[About this exercise] Return, exactly and in full, the lines of the records below starting at the one with "whatever the button" and ending at the one with "and timeout -/", and no other lines.

Recorded data:

[Start of section]

/-- `42_digit_multiplexer.md` R78: after every MUX_TICK `COM_OUT` is the one-hot word of the cursor before the tick or all off;
two bits are never set. -/
def Obligations.AtMostOneLineAfterATick : Prop :=
  ∀ (s t : State) (a d : Bool), exec (.muxTick a d) s = .next t →
    (t.regs.comOut = onehot4 s.regs.cursor ∨ t.regs.comOut = 0b0000) ∧
    ∀ i j : Nat, t.regs.comOut.getLsbD i = true → t.regs.comOut.getLsbD j = true → i = j

/-- Outputs hold between ticks (`42_digit_multiplexer.md` section Properties, decision D18): an edge that performs neither
MUX_TICK nor RESET leaves both output registers alone. -/
def Obligations.OutputsHoldBetweenTicks : Prop :=
  ∀ s t : State, step s = .next t → s.sample.rst = false → s.regs.pendMux = false →
    t.regs.segOut = s.regs.segOut ∧ t.regs.comOut = s.regs.comOut

/-- Rotation (`42_digit_multiplexer.md` section Properties, marked derived): after any list of mux ticks, whatever the button
samples and the countdown, the cursor has moved by their number modulo 4. -/
def Obligations.CursorRotatesWithEveryTick : Prop :=
  ∀ (c : Config) (bs : List Bool) (r : Regs),
    (bs.foldl (fun r b => r.muxTick c b) r).cursor.toNat = (r.cursor.toNat + bs.length) % 4

/-- Mux ticks with no RECOMPUTE between them show the slots of one buffer in rotation (`20_memory.md` section 7, marked derived): the
tick after `bs.length` others, where it lights a line, lights the line that many places on and shows that slot. Where it lights
none, it is a tick that leaves the countdown at 0. -/
def Obligations.TicksShowOneBufferInRotation : Prop :=
  ∀ (c : Config) (bs : List Bool) (b : Bool) (r : Regs),
    let t := bs.foldl (fun r b => r.muxTick c b) r
    let u := t.muxTick c b
    let k : Cursor := BitVec.ofNat 2 (r.cursor.toNat + bs.length)
    (u.countdown ≠ 0 → u.comOut = onehot4 k ∧ u.segOut = r.memRead k) ∧
    (u.countdown = 0 → u.comOut = 0b0000 ∧ u.segOut = 0x00)

/-- The output case of a tick is the row format GATE selects, applied to the state DEBOUNCE leaves (`30_encoding.md` section 2,
GATE; `43_debounce_timeout.md` section "Order relative to the multiplexer", decision D17). -/
def Obligations.MuxTickRunsDebounceGateCursor : Prop :=
  ∀ (s : State) (a d : Bool), ∃ t1 t2 t3 t,
    exec .debounce s = .next t1 ∧
    exec (decodeGate (BitVec.ofBool (t1.regs.countdown != 0))) t1 = .next t2 ∧
    exec .cursorAdv t2 = .next t3 ∧
    exec (.muxTick a d) s = .next t ∧
    t = { t3 with regs := { t3.regs with pendMux := false } }

/-- `30_encoding.md` R61: what the two calls do to the registers, and that the calls listed for MUX_DRIVE and MUX_BLANK have
exactly their net effect. -/
def Obligations.HalCallsHaveTheNetEffect : Prop :=
  ∀ r : Regs,
    (∀ p, HalCall.apply r (.setSegmentBus p) = { r with segOut := p }) ∧
    (∀ (i : Cursor) (active : Bool), ∃ com : ComSel,
      HalCall.apply r (.setCommonLine i active) = { r with comOut := com } ∧
      com.getLsbD i.toNat = active ∧
      ∀ j, j < 4 → j ≠ i.toNat → com.getLsbD j = r.comOut.getLsbD j) ∧
    halApply (halDrive r) r = r.muxDrive ∧
    halApply halBlank r = r.muxBlank

/-! ### Debounce and timeout -/

/-- `43_debounce_timeout.md` R80: DB_REARM sets the countdown to `TIMEOUT` whatever it was and changes nothing else; the state is
then not timed out; both words `0z` select it. -/
def Obligations.DbRearmSetsTheTimeout : Prop :=
  ∀ (s : State) (z : Bool),
    exec (.dbRearm z) s = .next { s with regs := { s.regs with countdown := Config.cfg.timeout } } ∧
    (∀ t, exec (.dbRearm z) s = .next t → t.regs.timedOut = false) ∧
    decodeDbsel (BitVec.ofBool false ++ BitVec.ofBool z) = .dbRearm z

[End of section]

[Solution for this exercise]
/-- Rotation (`42_digit_multiplexer.md` section Properties, marked derived): after any list of mux ticks, whatever the button
samples and the countdown, the cursor has moved by their number modulo 4. -/
def Obligations.CursorRotatesWithEveryTick : Prop :=
  ∀ (c : Config) (bs : List Bool) (r : Regs),
    (bs.foldl (fun r b => r.muxTick c b) r).cursor.toNat = (r.cursor.toNat + bs.length) % 4

/-- Mux ticks with no RECOMPUTE between them show the slots of one buffer in rotation (`20_memory.md` section 7, marked derived): the
tick after `bs.length` others, where it lights a line, lights the line that many places on and shows that slot. Where it lights
none, it is a tick that leaves the countdown at 0. -/
def Obligations.TicksShowOneBufferInRotation : Prop :=
  ∀ (c : Config) (bs : List Bool) (b : Bool) (r : Regs),
    let t := bs.foldl (fun r b => r.muxTick c b) r
    let u := t.muxTick c b
    let k : Cursor := BitVec.ofNat 2 (r.cursor.toNat + bs.length)
    (u.countdown ≠ 0 → u.comOut = onehot4 k ∧ u.segOut = r.memRead k) ∧
    (u.countdown = 0 → u.comOut = 0b0000 ∧ u.segOut = 0x00)

/-- The output case of a tick is the row format GATE selects, applied to the state DEBOUNCE leaves (`30_encoding.md` section 2,
GATE; `43_debounce_timeout.md` section "Order relative to the multiplexer", decision D17). -/
def Obligations.MuxTickRunsDebounceGateCursor : Prop :=
  ∀ (s : State) (a d : Bool), ∃ t1 t2 t3 t,
    exec .debounce s = .next t1 ∧
    exec (decodeGate (BitVec.ofBool (t1.regs.countdown != 0))) t1 = .next t2 ∧
    exec .cursorAdv t2 = .next t3 ∧
    exec (.muxTick a d) s = .next t ∧
    t = { t3 with regs := { t3.regs with pendMux := false } }

/-- `30_encoding.md` R61: what the two calls do to the registers, and that the calls listed for MUX_DRIVE and MUX_BLANK have
exactly their net effect. -/
def Obligations.HalCallsHaveTheNetEffect : Prop :=
  ∀ r : Regs,
    (∀ p, HalCall.apply r (.setSegmentBus p) = { r with segOut := p }) ∧
    (∀ (i : Cursor) (active : Bool), ∃ com : ComSel,
      HalCall.apply r (.setCommonLine i active) = { r with comOut := com } ∧
      com.getLsbD i.toNat = active ∧
      ∀ j, j < 4 → j ≠ i.toNat → com.getLsbD j = r.comOut.getLsbD j) ∧
    halApply (halDrive r) r = r.muxDrive ∧
    halApply halBlank r = r.muxBlank

/-! ### Debounce and timeout -/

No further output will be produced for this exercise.